Exposure Therapy Steps
Panic Attack Confrontation
So how were each of the steps?
- Steps 1-3: these were panic attack free.
- Step 4: this is where the “what if’s” took over my mind: what happens if I am up there and I have a panic attack? Or if I become ill and can’t get help? I was torn; I looked at the mountains and thought “I want to go up there”. When people came down from their hikes, I kept thinking “I want to do that”. Eventually I talked myself into accepting that people do this every day and that whatever happens, it will pass.
- Step 5: I plucked up the courage and I selected a hike on Grizedale pike. Picking the hike was panic free and exciting.
- Steps 6-9: the next day, we packed, drove to the location and parked at the car park. I had a lot of what if’s going through my head “what if I panic, what if the dizziness kicks in, what if I fall, what if people notice me nervous, what if people think I am stupid, what if I pass out”. But I didn’t back off from it, I reassured myself saying “So what. If I have a panic attack, it will pass. If I become ill, I will sit until it passes or send my girlfriend for help. I have nothing to fear, people do this every day.”
- Step 10: we began the first climb up some steps, through some trees and then into the open. It felt great being out in the open air and knowing that this was a chance to kick my panic’s ass. The views from the first part were amazing, I wondered how great it must be at the top. I started to become mildly excited that I could be possibly to beat this panic attack demon…
Panic Attack Management
We approached the last section before the summit, which is a bit of a scramble. And then BAM, the sneaky little bastard was there. It had its hands around my throat, was stirring the contents of my stomach, playing drums on my heart and brushing my mind with a feather duster making it all fuzzy. How can something do all these things simultaneously? Could this be where my aspiration for panic attack management goes out the window? My breathing was funny and I became paralysed with fear. All I kept thinking was I need to get off this scramble NOW! I explained to my girlfriend what was happening and she calmly said “we can go down”. Once again, this means running from all situations when I feel panic.
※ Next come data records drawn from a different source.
-- ==== Sys2Proof/Laws/Ops.lean ====
section
/-! SUPPORT. For each shared operation one lemma that says once everything it can do. -/

namespace Sys2Proof.Machine

/-- Everything BufWrite can do: nothing without a buffer; else the clipped write, and one event when bytes were
dropped. -/
theorem bufWrite_cases (ep : Ep) (bytes : List Byte) :
    (ep.active = none ∧ ep.bufWrite bytes = ep) ∨
    ∃ ab, ep.active = some ab ∧
      ep.bufWrite bytes =
        { ep with
          active := some { ab with mem := ab.mem.writeBytes ep.cursor (bytes.take (min bytes.length (ep.imageSize - ep.cursor))) }
          cursor := ep.cursor + min bytes.length (ep.imageSize - ep.cursor)
          events := ep.events ++
            if ep.imageSize - ep.cursor < bytes.length then [.overflow (bytes.length - (ep.imageSize - ep.cursor))] else [] } := by
  unfold Ep.bufWrite
  cases hact : ep.active with
  | none => exact .inl ⟨rfl, rfl⟩
  | some ab =>
    refine .inr ⟨ab, rfl, ?_⟩
    by_cases h : ep.imageSize - ep.cursor < bytes.length
    · simp only [Nat.min_eq_right (Nat.le_of_lt h), if_pos h]
      rfl
    · simp only [Nat.min_eq_left (Nat.le_of_not_lt h), if_neg h, Nat.lt_irrefl, if_false, List.append_nil]

/-- A write changes only the active buffer's bytes, the cursor and the event trace. -/
theorem bufWrite_frame (ep : Ep) (bytes : List Byte) :
    ep.bufWrite bytes =
      { ep with active := (ep.bufWrite bytes).active, cursor := (ep.bufWrite bytes).cursor, events := (ep.bufWrite bytes).events } := by
  rcases bufWrite_cases ep bytes with ⟨_, h⟩ | ⟨ab, _, h⟩ <;> rw [h]

@[simp] theorem bufWrite_enabled (ep : Ep) (bytes : List Byte) : (ep.bufWrite bytes).enabled = ep.enabled := by
  rw [bufWrite_frame]
@[simp] theorem bufWrite_avail (ep : Ep) (bytes : List Byte) : (ep.bufWrite bytes).avail = ep.avail := by
  rw [bufWrite_frame]
@[simp] theorem bufWrite_completed (ep : Ep) (bytes : List Byte) : (ep.bufWrite bytes).completed = ep.completed := by
  rw [bufWrite_frame]
@[simp] theorem bufWrite_imageSize (ep : Ep) (bytes : List Byte) : (ep.bufWrite bytes).imageSize = ep.imageSize := by
  rw [bufWrite_frame]
@[simp] theorem bufWrite_rstate (ep : Ep) (bytes : List Byte) : (ep.bufWrite bytes).rstate = ep.rstate := by
  rw [bufWrite_frame]
@[simp] theorem bufWrite_remaining (ep : Ep) (bytes : List Byte) : (ep.bufWrite bytes).remaining = ep.remaining := by
  rw [bufWrite_frame]
@[simp] theorem bufWrite_corrupt (ep : Ep) (bytes : List Byte) : (ep.bufWrite bytes).corrupt = ep.corrupt := by
  rw [bufWrite_frame]

/-- A write neither takes nor releases a buffer. -/
@[simp] theorem bufWrite_holdsBuffer (ep : Ep) (bytes : List Byte) : (ep.bufWrite bytes).holdsBuffer = ep.holdsBuffer := by
  rcases bufWrite_cases ep bytes with ⟨h, e⟩ | ⟨ab, h, e⟩ <;> simp [Ep.holdsBuffer, e, h]

/-- A write keeps the cursor within the image (R34, R62 (b)). -/
theorem bufWrite_cursor_le {ep : Ep} {bytes : List Byte} (h : ep.cursor ≤ ep.imageSize) :
    (ep.bufWrite bytes).cursor ≤ ep.imageSize := by
  rcases bufWrite_cases ep bytes with ⟨_, e⟩ | ⟨ab, _, e⟩
  · rw [e]; exact h
  · rw [e]; show ep.cursor + min _ _ ≤ _; omega

/-- A write keeps the buffer's canonical form. -/
theorem bufWrite_mem_wf {ep : Ep} {bytes : List Byte} (h : ∀ ab ∈ ep.active, Memory.wf ab.mem) :
    ∀ ab ∈ (ep.bufWrite bytes).active, Memory.wf ab.mem := by
  rcases bufWrite_cases ep bytes with ⟨_, e⟩ | ⟨ab, hab, e⟩
  · rw [e]; exact h
  · rw [e]
    intro x hx
    simp only [Option.mem_def, Option.some.injEq] at hx
    subst hx
    exact Memory.writeBytes_wf (h ab hab)

/-- Everything Acquire can do. -/
theorem acquire_cases (ep : Ep) :
    (ep.avail = [] ∧ ep.acquire = ep) ∨
    ∃ b r, ep.avail = b :: r ∧ ep.acquire = { ep with active := some { buf := b, mem := [] }, avail := r } := by
  unfold Ep.acquire
  cases h : ep.avail with
  | nil => exact .inl ⟨rfl, rfl⟩
  | cons b r => exact .inr ⟨b, r, rfl, rfl⟩

/-- Everything Complete can do. -/
theorem complete_cases (ep : Ep) (st : Status) :
    (ep.active = none ∧ ep.complete st = ep) ∨
    ∃ ab, ep.active = some ab ∧
      ep.complete st =
        { ep with
          active := none
          completed := ep.completed ++
            [{ buf := ab.buf, bytes := ep.cursor, status := st, ts := ep.ts, seq := ep.frameCount, mem := ab.mem }] } := by
  unfold Ep.complete
  cases h : ep.active with
  | none => exact .inl ⟨rfl, rfl⟩
  | some ab => exact .inr ⟨ab, rfl, rfl⟩

/-- Everything CtrlWrite can do: it sends the string, and only the environment's record changes. -/
theorem ctrlWrite_cases (s : State) (bytes : List Byte) :
    ∃ ans w d, s.ctrlWrite bytes =
      (ans, { s with env := { s.env with writeAnswers := w, draws := d, sent := s.env.sent ++ [bytes] } }) := by
  unfold State.ctrlWrite
  split <;> exact ⟨_, _, _, rfl⟩

/-- Everything CtrlRead can do: at most `n` bytes, one read counted, and only the environment's record changes. -/
theorem ctrlRead_cases (s : State) (n : Nat) :
    ∃ ans w d, s.ctrlRead n =
        (ans, { s with env := { s.env with readAnswers := w, draws := d, reads := s.env.reads + 1 } }) ∧
      ∀ r ∈ ans, r.length ≤ n := by
  unfold State.ctrlRead
  split <;>
  · refine ⟨_, _, _, rfl, fun r hr => ?_⟩
    obtain ⟨x, _, rfl⟩ := Option.map_eq_some_iff.1 hr
    simp

/-- Everything Now can do: only the asking endpoint's answers and its counter change. -/
theorem now_cases (e : Endpoint) (ep : Ep) : ∃ t w d, ep.now e = (t, { ep with nowAnswers := w, nowDraws := d }) := by
  unfold Ep.now
  split <;> exact ⟨_, _, _, rfl⟩

/-- `raise` hands the kind to the caller, records one event and changes nothing else (R303, R311). -/
theorem raiseProtocol_eq {α : Type} (s : State) (r : Reason) :
    (raiseProtocol s r : Except CtrlError α × State) = (.error (.protocol r), s.logProtocol r) := rfl

/-- The other errors change nothing (R301, R302). -/
theorem raiseQuiet_eq {α : Type} (s : State) (e : CtrlError) :
    (raiseQuiet s e : Except CtrlError α × State) = (.error e, s) := rfl

end Sys2Proof.Machine
end

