/-- CC.INIT exchange by exchange and alone is CC.INIT: the running attempt and the `n` after it. -/
theorem init_runsAlone (sel : List Byte) (n : Nat) (last : InitCause) (s : State) :
    RunsTo (.init sel n .version) s (initLoop sel (n + 1) last s) := by
  rw [initLoop_succ]
  induction n generalizing last s with
  | zero => exact runsAlone_attempt (fun n s e h => by cases h) s
  | succ n ih =>
    refine runsAlone_attempt (fun m s e h => ?_) s
    cases h
    rw [initLoop_succ]
    exact ih (.error e) s

/-- The bring-up's loop is the same beside any other stimuli and operations in progress. -/
theorem initLoop_beside (st : List Stimulus) (cs : List Call) (sel : List Byte) (n : Nat) (last : InitCause) (s : State) :
    initLoop sel n last (s.beside st cs) = Prod.map id (State.beside st cs) (initLoop sel n last s) := by
  cases n with
  | zero => rfl
  | succ n =>
    have h := (init_runsAlone sel n last (s.beside st cs)).unique ((init_runsAlone sel n last s).beside st cs)
    exact Prod.ext h.1 h.2

end Sys2Proof.Machine
end

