theorem Move.bufInv {a b : Ep} (h : Move a b) (ha : BufInv a) : BufInv b := by
  cases h with
  | buf h =>
    cases h with
    | write bytes => exact ha.bufWrite bytes
    | rewind =>
      exact ⟨fun ab hab => ⟨(ha.active ab hab).1, fun _ hlt => absurd hlt (Nat.not_lt_zero _)⟩, Nat.zero_le _, ha.completed⟩
    | complete st => exact ha.complete st
  | regs h =>
    refine ⟨fun ab hab => ?_, by rw [h.cursor, h.imageSize]; exact ha.cursor, h.completed ▸ ha.completed⟩
    rw [Filled, h.cursor, h.imageSize]
    exact ha.active ab (h.active ▸ hab)
  | acquire hfree hqueue =>
    refine ⟨?_, Nat.zero_le _, ha.completed⟩
    rintro _ ⟨⟩
    exact ⟨fun _ hx => (nomatch hx), fun _ hlt => absurd hlt (Nat.not_lt_zero _)⟩

theorem Moves.bufInv {a b : Ep} (h : Moves a b) (ha : BufInv a) : BufInv b :=
  keeps_of_moves (r := Move) (P := BufInv) (fun _ _ => Move.bufInv) h ha

/-! ### The reassembly state's counts (R62 (d), (e)) -/

theorem hook_frame {e : Endpoint} {s t : State} (h : BufMoves (s.ep e) (t.ep e)) :
    (t.ep e).rstate = (s.ep e).rstate ∧ (t.ep e).hdrFill = (s.ep e).hdrFill := by
  rw [h.frame]
  exact ⟨rfl, rfl⟩

theorem raPktdone_rstateOk (e : Endpoint) (s : State) : rstateOk ((raPktdone e s).ep e) = true := by
  rw [raPktdone, modEp_ep]
  rfl

/-- The packet class's operation leaves the counts of the header and the payload, and the packet's type. -/
theorem openPacket_counts (e : Endpoint) (s : State) :
    ((openPacket e s).ep e).hdrFill = (s.ep e).hdrFill ∧ ((openPacket e s).ep e).remaining = (s.ep e).remaining
      ∧ ((openPacket e s).ep e).ptype = (s.ep e).ptype := by
  unfold openPacket
  split
  · rw [raStart, (codecStart_moves e _).frame, modEp_ep, openFrame_frame]
    exact ⟨rfl, rfl, rfl⟩
  · rw [raCont, modEp_ep]
    rcases continuation_cases (s.ep e) (hdrSeq (s.ep e).hdr) with ⟨_, h⟩ | ⟨_, h⟩ <;> rw [h] <;> exact ⟨rfl, rfl, rfl⟩

theorem enterPayload_ep (e : Endpoint) (s : State) :
    (enterPayload e s).ep e = { (openPacket e (s.modEp e Ep.latchHeader)).ep e with rstate := .payload } := by
  rw [enterPayload, modEp_ep]

theorem raHdrdone_rstateOk {e : Endpoint} {s : State} (h : (s.ep e).hdrFill = 12) :
    rstateOk ((raHdrdone e s).ep e) = true := by
  have hfill : ((enterPayload e s).ep e).hdrFill = 12 := by
    rw [enterPayload_ep]
    exact (openPacket_counts e _).1.trans (by rw [modEp_ep]; exact h)
  have hstate : ((enterPayload e s).ep e).rstate = .payload := by rw [enterPayload_ep]
  rw [raHdrdone_eq]
  split
  · exact raPktdone_rstateOk e _
  · rename_i hrem
    simp only [rstateOk, hstate, hfill]
    simpa using hrem

theorem raHdr_rstateOk {e : Endpoint} {b : Byte} {s : State} (hst : (s.ep e).rstate = .hdr)
    (h : rstateOk (s.ep e) = true) : rstateOk ((raHdr e b s).ep e) = true := by
  obtain ⟨hlo, hhi⟩ : 2 ≤ (s.ep e).hdrFill ∧ (s.ep e).hdrFill ≤ 11 := by simpa [rstateOk, hst] using h
  by_cases h11 : (s.ep e).hdrFill = 11
  · rw [Reassembler.raHdr_of_twelfth b h11]
    exact raHdrdone_rstateOk (by rw [modEp_ep]; simp [Ep.pushHdr, h11])
  · rw [Reassembler.raHdr_of_not_twelfth b h11, modEp_ep]
    have hpush : (((s.ep e).pushHdr b).rstate = .hdr) ∧ ((s.ep e).pushHdr b).hdrFill = (s.ep e).hdrFill + 1 := ⟨hst, rfl⟩
    simp only [rstateOk, hpush, Bool.and_eq_true, decide_eq_true_eq]
    omega

theorem raPay_rstateOk {e : Endpoint} {b : Byte} {s : State} (hst : (s.ep e).rstate = .payload)
    (h : rstateOk (s.ep e) = true) : rstateOk ((raPay e b s).ep e) = true := by
  have hfill : (s.ep e).hdrFill = 12 := by
    simp only [rstateOk, hst, Bool.and_eq_true, beq_iff_eq] at h
    exact h.1
  obtain ⟨hst', hfill'⟩ := hook_frame (forwarded_moves e b s)
  rw [Reassembler.raPay_eq_forwarded]
  split
  · exact raPktdone_rstateOk e _
  · rename_i hrem
    rw [modEp_ep] at hrem ⊢
    have hkeep : ((Reassembler.forwarded e b s).ep e).countPayload.rstate = .payload
        ∧ ((Reassembler.forwarded e b s).ep e).countPayload.hdrFill = 12 := ⟨hst'.trans hst, hfill'.trans hfill⟩
    simp only [rstateOk, hkeep]
    simpa using hrem

theorem seek1_rstateOk {c : Cfg} {ep : Ep} {b : Byte} (hst : ep.rstate = .seek1) (h : ep.hdrFill = 0) :
    rstateOk (ep.seek1 c b) = true := by
  unfold Ep.seek1
  split <;> simp [rstateOk, hst, h]

theorem seek2_rstateOk {c : Cfg} {ep : Ep} {b : Byte} (h : ep.hdrFill = 0) : rstateOk (ep.seek2 c b) = true := by
  unfold Ep.seek2
  split
  · rfl
  · exact seek1_rstateOk rfl h

/-- Every byte leaves the counts as the reassembly state says (R62 (d), (e)). -/
theorem raByte_rstateOk {e : Endpoint} {s : State} (b : Byte) (h : rstateOk (s.ep e) = true) :
    rstateOk ((raByte e s b).ep e) = true := by
  have hcount : (countByte e s).ep e = { s.ep e with byteCount := (s.ep e).byteCount + 1 } := modEp_ep ..
  have hok : rstateOk ((countByte e s).ep e) = true := by rw [hcount]; exact h
  rw [raByte_eq, dispatchByte]
  cases hst : ((countByte e s).ep e).rstate with
  | seek1 =>
    show rstateOk ((raSeek1 e b (countByte e s)).ep e) = true
    rw [raSeek1, modEp_ep]
    exact seek1_rstateOk hst (by simpa [rstateOk, hst] using hok)
  | seek2 =>
    show rstateOk ((raSeek2 e b (countByte e s)).ep e) = true
    rw [raSeek2, modEp_ep]
    exact seek2_rstateOk (by simpa [rstateOk, hst] using hok)
  | hdr => exact raHdr_rstateOk hst hok
  | payload => exact raPay_rstateOk hst hok
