-- ==== Sys2Proof/WellFormed.lean ====
section
/-! DEFINITION. The host port types every operand record (spec/30_encoding.md R93: "An operand record of the wrong
shape for its code cannot be presented (the host port types it)"). This file is that check: how many operands, and
each within its kind. The decoder refuses, by name, a record that fails it. -/

namespace Sys2Proof

/-- Whether the number `x` is a value of the operand kind (R11, R90). -/
def OperandKind.admits : OperandKind → Int → Bool
  | .nat, x => decide (0 ≤ x)
  | .int, _ => true
  | .bits w, x => decide (0 ≤ x ∧ x < 2 ^ w)
  | .i16, x => decide (-32768 ≤ x ∧ x < 32768)
  | .bool, x => decide (x = 0 ∨ x = 1)

/-- Whether a record has exactly one operand of each kind listed, in that order. -/
def recordFits : List OperandKind → List Int → Bool
  | [], [] => true
  | k :: ks, x :: xs => k.admits x && recordFits ks xs
  | _, _ => false

end Sys2Proof
end

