-- ==== Sys2Proof/Machine/Operands.lean ====
section
/-! DEFINITION. Operand assembly and the encodings an operation computes (spec/30_encoding.md R96 to R114,
spec/40_codec.md R130): the saturating conversions, the DAC clamp, the channel and page checks, the ADC configuration
word, the DAC frame, the EEPROM byte address, and clock arithmetic. -/

namespace Sys2Proof.Machine

/-! ### Saturating conversions (R130) -/

/-- The saturating conversion to a field whose largest legal enumerator is `max`. -/
def saturate (max n : Nat) : Nat := min n max

/-- `numberTo_OS`. -/
def numberToOs (n : Nat) : Nat := saturate 1 n
/-- `numberTo_MUX`. -/
def numberToMux (n : Nat) : Nat := saturate 7 n
/-- `numberTo_PGA`: six legal values in three bits. -/
def numberToPga (n : Nat) : Nat := saturate 5 n
/-- `numberTo_MODE`. -/
def numberToMode (n : Nat) : Nat := saturate 1 n
/-- `numberTo_DR`. -/
def numberToDr (n : Nat) : Nat := saturate 7 n
/-- `numberTo_COMP_MODE`. -/
def numberToCmode (n : Nat) : Nat := saturate 1 n
/-- `numberTo_COMP_POL`. -/
def numberToCpol (n : Nat) : Nat := saturate 1 n
/-- `numberTo_COMP_LAT`. -/
def numberToClat (n : Nat) : Nat := saturate 1 n
/-- `numberTo_COMP_QUE`. -/
def numberToCque (n : Nat) : Nat := saturate 3 n
/-- `numberTo_PD`. -/
def numberToPd (n : Nat) : Nat := saturate 3 n
/-- `numberTo_GAIN`. -/
def numberToGain (n : Nat) : Nat := saturate 1 n
/-- `numberTo_VREF`. -/
def numberToVref (n : Nat) : Nat := saturate 1 n
/-- `numberTo_DACCH`: codes 0 to 3 are channels A to D, 4 is the sentinel NONE. -/
def numberToDacch (n : Nat) : Nat := saturate 4 n

/-- The DAC channel an operand names; `none` for the "not a channel" sentinel (R105). -/
def dacChannelOf (ch : Nat) : Option (Fin 4) :=
  if h : numberToDacch ch < 4 then some ⟨numberToDacch ch, h⟩ else none

/-- The PGA code an operand names, one of the six legal ones (R99, R114). -/
def pgaOf (n : Nat) : Fin 6 := ⟨numberToPga n, by simp only [numberToPga, saturate]; omega⟩

/-- The DR code an operand names (R101, R114). -/
def drOf (n : Nat) : BitVec 3 := BitVec.ofNat 3 (numberToDr n)

/-- The MUX code an operand names (R98, R114). -/
def muxOf (ch : Nat) : BitVec 3 := BitVec.ofNat 3 (numberToMux ch)

/-- The MODE code an operand names (R100, R114). -/
def modeOf (mode : Nat) : BitVec 1 := BitVec.ofNat 1 (numberToMode mode)

/-- A DAC channel record from operands (R30, R104, R114). -/
def dacChannelRecord (pd gain vref : Nat) : DacChannel where
  pd := BitVec.ofNat 2 (numberToPd pd)
  gain := BitVec.ofNat 1 (numberToGain gain)
  vref := BitVec.ofNat 1 (numberToVref vref)

/-- `Clamp12` (R200). -/
def clamp12 (p : Params) (x : Int) : BitVec 12 := BitVec.ofInt 12 (min (max x 0) p.dacMax)

/-! ### The ADC configuration word (R96, R131, R132) -/

/-- The fields of CODEC.PACK's operands, each saturated (R131). -/
def fieldsOfNumbers (os mux pga mode dr cmode cpol clat cque : Nat) : ConfigFields where
  os := BitVec.ofNat 1 (numberToOs os)
  mux := muxOf mux
  pga := BitVec.ofNat 3 (numberToPga pga)
  mode := modeOf mode
  dr := drOf dr
  cmode := BitVec.ofNat 1 (numberToCmode cmode)
  cpol := BitVec.ofNat 1 (numberToCpol cpol)
  clat := BitVec.ofNat 1 (numberToClat clat)
  cque := BitVec.ofNat 2 (numberToCque cque)

/-- The 16-bit word of a record of fields (R96, R131). -/
def packFields (f : ConfigFields) : Half :=
  (f.os.setWidth 16 <<< 15) ||| (f.mux.setWidth 16 <<< 12) ||| (f.pga.setWidth 16 <<< 9)
    ||| (f.mode.setWidth 16 <<< 8) ||| (f.dr.setWidth 16 <<< 5) ||| (f.cmode.setWidth 16 <<< 4)
    ||| (f.cpol.setWidth 16 <<< 3) ||| (f.clat.setWidth 16 <<< 2) ||| f.cque.setWidth 16

/-- The fields of a 16-bit word; PGA codes 6 and 7 read as 5 (R132). -/
def unpackWord (w : Half) : ConfigFields where
  os := w.extractLsb' 15 1
  mux := w.extractLsb' 12 3
  pga := BitVec.ofNat 3 (numberToPga (w.extractLsb' 9 3).toNat)
  mode := w.extractLsb' 8 1
  dr := w.extractLsb' 5 3
  cmode := w.extractLsb' 4 1
  cpol := w.extractLsb' 3 1
  clat := w.extractLsb' 2 1
  cque := w.extractLsb' 0 2

/-! ### Bytes on the wire -/

/-- Bits 15 to 8 of a word. -/
def hiByte (w : Half) : Byte := w.extractLsb' 8 8

/-- Bits 7 to 0 of a word. -/
def loByte (w : Half) : Byte := w.extractLsb' 0 8

/-- The big-endian composition of two bytes, high byte first (R11, R72). -/
def halfOfBytes (hi lo : Byte) : Half := hi ++ lo

/-- A word as two bytes, most significant first (R72). -/
def bytesOfHalf (w : Half) : List Byte := [hiByte w, loByte w]

/-- The word of the first two bytes of a read, `none` for fewer (R171). -/
def halfOfRead : List Byte → Option Half
  | hi :: lo :: _ => some (halfOfBytes hi lo)
  | _ => none

/-- The ADC pointer byte: the register address in bits 1:0, zeros above (R107). -/
def adcPointerByte (reg : BitVec 2) : Byte := reg.setWidth 8

/-- The three-byte multi-write frame of a channel (R103, R201). -/
def dacFrame (p : Params) (c : Fin 4) (k : DacChannel) (d : BitVec 12) : List Byte :=
  [ (p.dacCmdMultiwrite.setWidth 8 <<< 3) ||| (BitVec.ofNat 8 c.val <<< 1) ||| p.dacUdac.setWidth 8,
    (k.vref.setWidth 8 <<< 7) ||| (k.pd.setWidth 8 <<< 5) ||| (k.gain.setWidth 8 <<< 4)
      ||| (d.extractLsb' 8 4).setWidth 8,
    d.extractLsb' 0 8 ]

/-- `PageAddr(id)`, the byte address of a valid page (R220). -/
def pageAddr (p : Params) (id : Nat) : Half := BitVec.ofNat 16 (id * p.eePageSize)

/-- The two address bytes of a page, high byte first (R72, R108, R109). -/
def pageAddrBytes (p : Params) (id : Nat) : List Byte := bytesOfHalf (pageAddr p id)

/-! ### Clock arithmetic (R262) -/

/-- `Now() + d`, modulo 2^64. -/
def timeAfter (t : Timestamp) (d : Nat) : Timestamp := t + BitVec.ofNat 64 d

/-- The clock moved on by `d` µs. It stops at the largest timestamp, so it never goes back; a run stays below that by
the launch premise of R262 (log entry 3). -/
def clockForward (t : Timestamp) (d : Nat) : Timestamp := BitVec.ofNat 64 (min (t.toNat + d) (2 ^ 64 - 1))

/-- The later of two timestamps. -/
def laterOf (t u : Timestamp) : Timestamp := if t.toNat ≤ u.toNat then u else t

end Sys2Proof.Machine
end

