/-- Settles O33: the one clock reading, before the deadline, is all that the cache asks for. -/
theorem adcReadcCacheHit : Obligations.AdcReadcCacheHit := by
  intro ch s hvalid hchannel hearly
  have hsame : s.adc.cacheChannel = muxOf ch := (eq_muxOf_iff ..).2 hchannel
  have hread : s.readClock = { s with env := envAfter s 1 (clockForward s.env.clock (s.drawAt 0).advance) } :=
    State.readClock_after (envAfter_zero s).symm
  have hlimit := s.adc.deadline.isLt
  have hclock : (clockForward s.env.clock (s.drawAt 0).advance).toNat = s.env.clock.toNat + (s.drawAt 0).advance :=
    clockForward_toNat (by omega)
  have hchecked : s.cacheChecked (muxOf ch) false = s.readClock := by
    simp [State.cacheChecked, hvalid, hsame]
  have hhit : s.cacheHit (muxOf ch) false = true := by
    simp [State.cacheHit, hchecked, hread, hvalid, hsame, envAfter, hclock, hearly]
  refine ⟨_, hclock, ?_⟩
  simp only [exec, execAdcReadc, hhit, if_true, hchecked, hread]
  rfl

/-! ### The rows of the phase's table (R29) -/

/-- Settles O40: the endings of a completion that fail write the phase and the deadline alone. -/
theorem failedCompletionKeepsCount : Obligations.FailedCompletionKeepsCount := by
  intro ch s t h hfailed
  have ht : t = (s.completeSteps (muxOf ch)).2.finish (Result.ofSteps (s.completeSteps (muxOf ch)).1) :=
    (Host.Outcome.next.inj h).symm.trans (State.conclude_eq_finish ..)
  subst ht
  rw [State.finish_res] at hfailed
  rw [State.finish_adc, State.finish_res]
  obtain ⟨-, hsteps⟩ | ⟨-, hsteps⟩ := s.completeSteps_cases (muxOf ch)
  · rw [hsteps]
    exact ⟨rfl, rfl, rfl, fun h => by rcases h with h | h <;> cases h⟩
  · rw [hsteps] at hfailed ⊢
    obtain ⟨-, d, ⟨v, hok, -⟩ | ⟨herr, hadc⟩ | ⟨herr, hadc⟩⟩ :=
      s.completeAttempts_cases (muxOf ch) s.params.adcCompleteTries
    · rw [hok] at hfailed
      cases hfailed
    · rw [hadc]
      refine ⟨rfl, rfl, ?_, fun _ => rfl⟩
      obtain herr | herr := herr <;> rw [herr] <;> rfl
    · rw [hadc, herr]
      exact ⟨rfl, rfl, rfl, fun h => by rcases h with h | h <;> cases h⟩

/-- The rows of a completion: what it leaves of the phase, by its result. -/
theorem AdcState.CompletionEnds.phase {a b : AdcState} {c : BitVec 3} {r : Except ErrKind Value}
    (h : a.CompletionEnds c r b) (ha : a.phase = .converting) :
    (b.phase = .ready ∧ (Result.ofSteps r).err = .none) ∨
    (b.phase = .error ∧ ((Result.ofSteps r).err = .mismatch ∨ (Result.ofSteps r).err = .bus)) ∨
    (b.phase = .converting ∧ (Result.ofSteps r).err = .pending) := by
  obtain ⟨d, ⟨v, rfl, rfl⟩ | ⟨rfl | rfl, rfl⟩ | ⟨rfl, rfl⟩⟩ := h
  · exact .inl ⟨rfl, rfl⟩
  · exact .inr (.inl ⟨rfl, .inr rfl⟩)
  · exact .inr (.inl ⟨rfl, .inl rfl⟩)
  · exact .inr (.inr ⟨ha, rfl⟩)

theorem phase_adcStart {s t : State} {evs : List Event} {ch mode : Nat} (h : exec (.adcStart ch mode) s = .next t)
    (hevs : t.history = evs ++ s.history) :
    (s.adc.phase = .converting ∧ t.adc.phase = .converting ∧ t.res.err = .busy ∧ transfers evs = []) ∨
    (s.adc.phase ≠ .converting ∧ t.adc.phase = .converting ∧ t.res.err = .none ∧
      transfers evs = [s.startEvent ch mode 3]) ∨
    (s.adc.phase ≠ .converting ∧ t.adc.phase = .error ∧ t.res.err = .bus ∧
      ∃ r, r ≠ 3 ∧ transfers evs = [s.startEvent ch mode r]) := by
  have ht : t = (s.startSteps (muxOf ch) (modeOf mode)).2.finish
      (Result.ofSteps (s.startSteps (muxOf ch) (modeOf mode)).1) :=
    (Host.Outcome.next.inj h).symm.trans (State.conclude_eq_finish ..)
  subst ht
  rw [State.finish_history] at hevs
  rw [State.finish_adc, State.finish_res]
  obtain ⟨hbusy, hsteps⟩ | ⟨hfree, -, r, hhist, ⟨rfl, hok, d, hadc⟩ | ⟨hr, herr, hadc⟩⟩ :=
    s.startSteps_cases (muxOf ch) (modeOf mode)
  · rw [hsteps] at hevs ⊢
    obtain rfl := List.append_cancel_right (as := [_]) hevs
    exact .inl ⟨hbusy, hbusy, rfl, rfl⟩
  · rw [hhist] at hevs
    obtain rfl := List.append_cancel_right (as := [_, _]) hevs
    rw [hadc, hok]
    exact .inr (.inl ⟨hfree, rfl, rfl, rfl⟩)
  · rw [hhist] at hevs
    obtain rfl := List.append_cancel_right (as := [_, _]) hevs
    rw [hadc, herr]
    exact .inr (.inr ⟨hfree, rfl, rfl, r, hr, rfl⟩)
But then a thought came back: ”I can’t continue to live like this, this feeling will pass!”
Kneeling facing the rocks, I ensured that I did not look down or around, then ensured that my feet were stable and my hands were securely holding the rock and I did the following:
- Breathe: deep and slow
- Positive Thinking: the worst that will happen is that I sit here and there are no threats. This is temporary and it will pass.
- Relax my muscles: sit down
Panic Attacks are temporary
I was shaking, but could feel the panic subside a bit. I looked at the view and thought “I wonder how great it is at the top”. I then turned and began to scramble as fast as I could to the top.
Still with my hands on the ground, I reached the summit, crawled away from the edge of the scramble and stood up. I had made it, I was shaky, but had made it. OMG the sneaky little bastard left me alone, I waited for the panic to subside, then it left.
My body was in fight or flight mode without just cause. I was totally safe, the rocks were dry, I had good foot and hand holds and my girlfriend for support. It went something like this:
Panic Attack Exposure
Afterwards I felt so tired and shakey, this photo was taken just after those moments; living proof that it is possible to face your fears and wait for the panic to subside. I have since climbed many more strenuous and higher summits (5,895m highest to date), but Grizedale Pike and Keswick always hold a special place in my heart.
This can also happen for you. Remember, you are in control.
Do you have any pivotal moments during recovery?
Our only constant in life is change.